There were no differences between the patients in the timely diagnosis group and those in the delayed diagnosis group regarding systemic symptoms, respiratory symptoms, or the frequency of extrathoracic involvement. In addition, there were no differences between the two groups of patients regarding radiological staging. In 97 patients, CT scans were available for review. After the application of the Scadding classification system to the CT scans, there were changes in the radiological staging of 50 patients, 36 of whom moved to a higher stage. Only 1 of the 8 cases classified as stage 0 on the basis of routine chest X-ray findings remained at that stage after HRCT staging.
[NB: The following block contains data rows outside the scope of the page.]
/-- DEC of a digit that fits appends it; the canonical form stays, since appending a digit does not shorten. -/
theorem State.Parsed.runFor_issue_digit {s : State} {conf : Config} {rd : Reg} {v polls : Nat} {c : Byte}
    {rest : List Event} (h : s.Parsed conf rd v (Config.issue conf (.dec rd (decOperand c)) polls ++ rest))
    (hlo : 0x30 ≤ c.toNat) (hhi : c.toNat ≤ 0x39) (hlen : len (v * 10 + (c.toNat - 0x30)) ≤ conf.maxDigits) :
    ∃ t, runFor (Config.issue conf (.dec rd (decOperand c)) polls).length s = .next t ∧
      t.Parsed conf rd (v * 10 + (c.toNat - 0x30)) rest := by
  obtain ⟨hinv, rfl, hidle, hclean, rfl, hcap, hsched⟩ := h
  obtain ⟨t, ht, -, hrun⟩ := runFor_issue rfl hidle hclean hsched
  set u := s.issued (.dec rd (decOperand c)) polls rest
  set w := s.val rd * 10 + (c.toNat - 0x30)
  have hroom : max (s.cap rd) (len w) = len w := max_eq_right (hcap.trans_le (len_mono (by omega)))
  have hexec : exec (.dec rd (decOperand c)) u = .next (u.setReg rd (Mpr.ofValue w (max (s.cap rd) (len w)))).complete :=
    exec_dec_decOperand (s := u) (hinv.cap_le rd) hlo hhi hlen
  rw [hroom] at hexec
  cases hexec.symm.trans ht
  exact ⟨_, hrun, hinv.runFor hrun, rfl, rfl, hclean,
    (u.val_setReg_complete rd _).trans (Mpr.val_ofValue le_rfl), (u.cap_setReg_complete rd _).trans (Mpr.cap_ofValue ..),
    rfl⟩

/-- DEC of any other character faults BADDIGIT and keeps rd. -/
theorem State.Parsed.runFor_issue_badDigit {s : State} {conf : Config} {rd : Reg} {v polls : Nat} {c : Byte}
    {rest : List Event} (h : s.Parsed conf rd v (Config.issue conf (.dec rd (decOperand c)) polls ++ rest))
    (hc : c.toNat < 0x30 ∨ 0x39 < c.toNat) :
    ∃ t, runFor (Config.issue conf (.dec rd (decOperand c)) polls).length s = .next t ∧ t.fault = true ∧
      t.fcode = 0x06#8 ∧ t.val rd = v ∧ t.pending = none ∧ t.schedule = rest := by
  obtain ⟨-, rfl, hidle, hclean, hval, -, hsched⟩ := h
  obtain ⟨t, ht, -, hrun⟩ := runFor_issue rfl hidle hclean hsched
  cases (exec_dec_badDigit (decBase_decOperand c) (by simpa using hc) rd _).symm.trans ht
  exact ⟨_, hrun, rfl, rfl, hval, rfl, rfl⟩

/-- The parse of a string of digits whose value fits, by induction on the string from its end. -/
theorem runFor_parse {s : State} {rd : Reg} {text : List Byte} {program : List (Instr × Nat)} {rest : List Event}
    (h : s.Inv) (hp : s.pending = none) (hf : s.fault = false) (hdigits : allDigits text = true)
    (hlen : len (decimalValue text) ≤ s.maxDigits) (hs : s.schedule = Config.issueAll s.config program ++ rest)
    (hprog : program.map Prod.fst = Pseudo.expand (.parse rd text)) :
    ∃ t, runFor (Config.issueAll s.config program).length s = .next t ∧
      t.Parsed s.config rd (decimalValue text) rest := by
  induction text using List.reverseRecOn generalizing program rest with
  | nil =>
    obtain ⟨polls, rfl⟩ := map_fst_expand_parse_nil hprog
    have hone : Config.issueAll s.config [(.init rd, polls)] = Config.issue s.config (.init rd) polls := by simp
    rw [hone] at hs ⊢
    exact runFor_issue_init h hp hf hs
  | append_singleton text c ih =>
    obtain ⟨init, polls, rfl, hinit⟩ := map_fst_expand_parse_concat hprog
    obtain ⟨htext, hlo, hhi⟩ := (allDigits_concat text c).1 hdigits
    rw [decimalValue_concat] at hlen ⊢
    have hshort : len (decimalValue text) ≤ s.maxDigits := (len_mono (by omega)).trans hlen
    rw [Config.issueAll_concat, List.append_assoc] at hs
    obtain ⟨t, hrun, hparsed⟩ := ih htext hshort hs hinit
    obtain ⟨u, hlast, hu⟩ := hparsed.runFor_issue_digit hlo hhi hlen
    rw [Config.issueAll_concat, List.length_append, runFor_add hrun]
    exact ⟨u, hlast, hu⟩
In 21 cases, the disease stage changed from I, II, or III to IV. There were no differences between the patients in the timely diagnosis group and those in the delayed diagnosis group regarding CT staging (Table 3). When the disease stages were grouped into 0/I/II vs. III/IV and compared regarding diagnosis (timely or delayed), no differences were observed.
Seventeen patients were diagnosed with tuberculosis, none of whom had bacteriological confirmation. All 17 initially received treatment for tuberculosis, 12 of whom received it for 3 months or more. As expected, those who were treated for 3 months or more had a delayed diagnosis (Table 3). Ten patients were diagnosed as having tuberculosis by pulmonologists, 4 were diagnosed as having tuberculosis by general practitioners, and 3 were diagnosed as having tuberculosis by other professionals. Of the 17 patients who were diagnosed with tuberculosis, 15 (88.2%) had systemic symptoms, compared with 44 (53.0%) of the 83 patients not having been so diagnosed (2 = 7.24; p = 0.007).

Discussion

The present study confirms that delayed diagnosis of sarcoidosis is common. The diagnosis of sarcoidosis was delayed by 6 months or more in approximately 60% of the cases. Only 11% of the patients were diagnosed by the first physician consulted. In 26% of the cases, five or more physicians were consulted before the correct diagnosis of sarcoidosis.
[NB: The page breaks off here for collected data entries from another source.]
-- ==== Sys2Proof/Config.lean ====
section
/-! DEFINITION. What is fixed for the machine: the vector addresses and the stack page (00_scope.md R8), and the
switches of 00_scope.md R10 and 70_reset_and_hazards.md R402 at the spec's defaults.

The operations of Machine/Flags.lean, Machine/Operands.lean, Machine/LoadStore.lean and Machine/ControlPort.lean
take each switch as an argument, so that the alternative reading is defined too; the machine passes the constant
that stands here. -/

namespace Sys2Proof

/-- The readings of ADC's V (00_scope.md R10; 43_arith_logic.md R231). -/
inductive AdcVRule where
  /-- V is set exactly when the unsigned sum exceeds 255. -/
  | carry
  /-- V is the signed overflow. -/
  | signed
  deriving DecidableEq, Repr

/-- The readings of SBC's V (00_scope.md R10; 43_arith_logic.md R232). -/
inductive SbcVRule where
  /-- SBC does not write V. -/
  | unchanged
  /-- V is the signed overflow. -/
  | signed
  deriving DecidableEq, Repr

/-- The readings of C after a compare (00_scope.md R10; 43_arith_logic.md R250). -/
inductive CmpCRule where
  /-- C is set when the register is at least the operand. -/
  | nmos
  /-- C is set when the register is less than the operand. -/
  | borrow
  deriving DecidableEq, Repr

/-- The readings of an over-wide initial register value (70_reset_and_hazards.md R402). -/
inductive RegcfgOverflow where
  /-- The value keeps its low bits. -/
  | truncate
  /-- The value is an `InvalidRegisterValue`. -/
  | reject
  deriving DecidableEq, Repr

/-- `ADC_V_RULE`, the spec's default (R10; notes/assumptions/7.md). -/
def Config.adcVRule : AdcVRule := .carry

/-- `SBC_V_RULE`, the spec's default (R10; notes/assumptions/8.md). -/
def Config.sbcVRule : SbcVRule := .unchanged

/-- `CMP_C_RULE`, the spec's default (R10; notes/assumptions/9.md). -/
def Config.cmpCRule : CmpCRule := .nmos

/-- `TXS_SETS_ZN`, the spec's default (R10; notes/assumptions/10.md). -/
def Config.txsSetsZN : Bool := true

/-- `ZP_POINTER_WRAP`, the spec's default (R10; notes/assumptions/11.md). -/
def Config.zpPointerWrap : Bool := true

/-- `REGCFG_OVERFLOW`, the spec's default (R402; notes/assumptions/12.md). -/
def Config.regcfgOverflow : RegcfgOverflow := .truncate

/-- The reset vector: low byte here, high byte at the next address (00_scope.md R8). -/
def Config.resetVector : Word := 0xFFFC

/-- The IRQ/BRK vector: low byte here, high byte at the next address (00_scope.md R8). -/
def Config.irqVector : Word := 0xFFFE

/-- The first byte of the stack page (00_scope.md R8; 20_memory.md R81). -/
def Config.stackPage : Word := 0x0100

end Sys2Proof
end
The present study was inspired by another study,(7) which showed that the time elapsed from the onset of symptoms to diagnosis, as well as the time elapsed from the first medical visit to diagnosis, was longer in patients with pulmonary symptoms; the presence of skin involvement was associated with a shorter time to diagnosis of sarcoidosis. In the present study, the abovementioned findings had no influence on the time to diagnosis.

The time to diagnosis of sarcoidosis (from the onset of symptoms and from the first medical visit) was not affected by gender, race, individual income, or type of health insurance. According to the Brazilian Institute of Geography and Statistics,(13) the mean monthly individual income in São Paulo at the time of the study was approximately 850 Brazilian reals, which is similar to the mean value found in the present study (approximately 800 Brazilian reals).
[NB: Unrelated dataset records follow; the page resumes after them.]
-- ==== Sys2Proof/Machine/Flags.lean ====
section
/-! DEFINITION. The bits of P (10_state.md R38, R39) and the ALU: every flag rule of 43_arith_logic.md and
44_shift_rotate.md, as functions of P. -/

namespace Sys2Proof.Machine

/-- The bits of P (10_state.md R38). -/
inductive Flag where
  | c | z | i | d | b | u | v | n
  deriving DecidableEq, Repr

/-- The mask of each bit (10_state.md R38). -/
def Flag.mask : Flag → Byte
  | .c => 0x01
  | .z => 0x02
  | .i => 0x04
  | .d => 0x08
  | .b => 0x10
  | .u => 0x20
  | .v => 0x40
  | .n => 0x80

/-- Is the bit set (10_state.md R39)? -/
def testFlag (f : Flag) (p : Byte) : Bool := (p &&& f.mask) != 0

/-- Set the bit (10_state.md R39). -/
def insertFlag (f : Flag) (p : Byte) : Byte := p ||| f.mask

/-- Clear the bit (10_state.md R39). -/
def removeFlag (f : Flag) (p : Byte) : Byte := p &&& ~~~f.mask

/-- Write the bit. -/
def writeFlag (f : Flag) (v : Bool) (p : Byte) : Byte := if v then insertFlag f p else removeFlag f p

/-- A bit of the register P. -/
def State.flag (s : State) (f : Flag) : Bool := testFlag f s.p

/-- A bit of the register P written, the others kept. -/
def State.setFlag (s : State) (f : Flag) (v : Bool) : State := s.setP (writeFlag f v s.p)

/-- `SetZN(v)` (43_arith_logic.md R230). -/
def setZN (v p : Byte) : Byte := writeFlag .n v.msb (writeFlag .z (v == 0) p)

/-- `SetZN(v)` on the register P. -/
def State.setZN (s : State) (v : Byte) : State := s.setP (Machine.setZN v s.p)

/-- What an ALU operation gives: the result byte and the new P. -/
structure AluOut where
  result : Byte
  p : Byte
  deriving DecidableEq, Repr

/-- C as a number. -/
def carryIn (p : Byte) : Nat := (testFlag .c p).toNat

/-- `Add(a, b)` under either reading of V (43_arith_logic.md R231). -/
def aluAddWith (rule : AdcVRule) (a b p : Byte) : AluOut :=
  let sum := a.toNat + b.toNat + carryIn p
  let r : Byte := BitVec.ofNat 8 sum
  let v := match rule with
    | .carry => decide (sum > 255)
    | .signed => ((a ^^^ r) &&& (b ^^^ r)).msb
  ⟨r, setZN r (writeFlag .v v (writeFlag .c (decide (sum > 255)) p))⟩

/-- `Add(a, b)` (43_arith_logic.md R231). -/
def aluAdd (a b p : Byte) : AluOut := aluAddWith Config.adcVRule a b p

/-- `Sub(a, b)` under either reading of V (43_arith_logic.md R232): C is a borrow in and a borrow out. -/
def aluSubWith (rule : SbcVRule) (a b p : Byte) : AluOut :=
  let d : Int := (a.toNat : Int) - b.toNat - carryIn p
  let r : Byte := BitVec.ofInt 8 d
  let p1 := writeFlag .c (decide (d < 0)) p
  let p2 := match rule with
    | .unchanged => p1
    | .signed => writeFlag .v ((a ^^^ b) &&& (a ^^^ r)).msb p1
  ⟨r, setZN r p2⟩

/-- `Sub(a, b)` (43_arith_logic.md R232). -/
def aluSub (a b p : Byte) : AluOut := aluSubWith Config.sbcVRule a b p

/-- `Compare(r, m)` under either reading of C (43_arith_logic.md R250): the new P. -/
def aluCompareWith (rule : CmpCRule) (r m p : Byte) : Byte :=
  let t : Int := (r.toNat : Int) - m.toNat
  let c := match rule with
    | .nmos => decide (t ≥ 0)
    | .borrow => decide (t < 0)
  setZN (BitVec.ofInt 8 t) (writeFlag .c c p)

/-- `Compare(r, m)` (43_arith_logic.md R250): the new P. -/
def aluCompare (r m p : Byte) : Byte := aluCompareWith Config.cmpCRule r m p

/-- BIT's flags (43_arith_logic.md R255): Z from `A & m`, N and V from the memory byte. -/
def aluBit (a m p : Byte) : Byte :=
  writeFlag .v (m.getLsbD 6) (writeFlag .n m.msb (writeFlag .z ((a &&& m) == 0) p))

/-- `Shl(a)` (44_shift_rotate.md R280). -/
def aluShl (a p : Byte) : AluOut :=
  let r := a <<< 1
  ⟨r, setZN r (writeFlag .c (a.getLsbD 7) p)⟩

/-- `Shr(a)` (44_shift_rotate.md R281). -/
def aluShr (a p : Byte) : AluOut :=
  let r := a >>> 1
  ⟨r, setZN r (writeFlag .c (a.getLsbD 0) p)⟩

/-- `Rol(a)`: the carry coming in goes to bit 0 (44_shift_rotate.md R282). -/
def aluRol (a p : Byte) : AluOut :=
  let r := (a <<< 1) ||| (if testFlag .c p then 0x01 else 0x00)
  ⟨r, setZN r (writeFlag .c (a.getLsbD 7) p)⟩

/-- `Ror(a)`: the carry coming in goes to bit 7 (44_shift_rotate.md R283). -/
def aluRor (a p : Byte) : AluOut :=
  let r := (a >>> 1) ||| (if testFlag .c p then 0x80 else 0x00)
  ⟨r, setZN r (writeFlag .c (a.getLsbD 0) p)⟩

end Sys2Proof.Machine
end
In most cases, a general practitioner was the first physician consulted. However, the diagnosis of sarcoidosis was made at the first visit in only 1 case. Pulmonologists were the first physicians consulted in 13 cases, and the diagnosis of sarcoidosis was made in only 3 of those cases.

Two biases in the present study merit consideration. One is a recruitment bias; it is possible that the sarcoidosis patients included in the present study are not representative of sarcoidosis patients in general. Regarding age and gender, our findings are similar to those of two epidemiological studies, one in Holland and the other in Japan.(14,15) A study conducted in the United States, designated A Case Control Etiologic Study of Sarcoidosis,(16) involved a large, representative sample of patients with sarcoidosis. The results of that study showed similarities and differences in comparison with those of the present study. As occurred in our study, the mean age was higher for females, and the proportions of skin involvement, extrathoracic lymph nodes, and ocular involvement were very similar between the two studies. However, the proportion of patients with stage III/IV sarcoidosis was higher in our sample (36% vs. 16%), whereas that of those with stage I sarcoidosis was lower (21% vs. 40%).(16)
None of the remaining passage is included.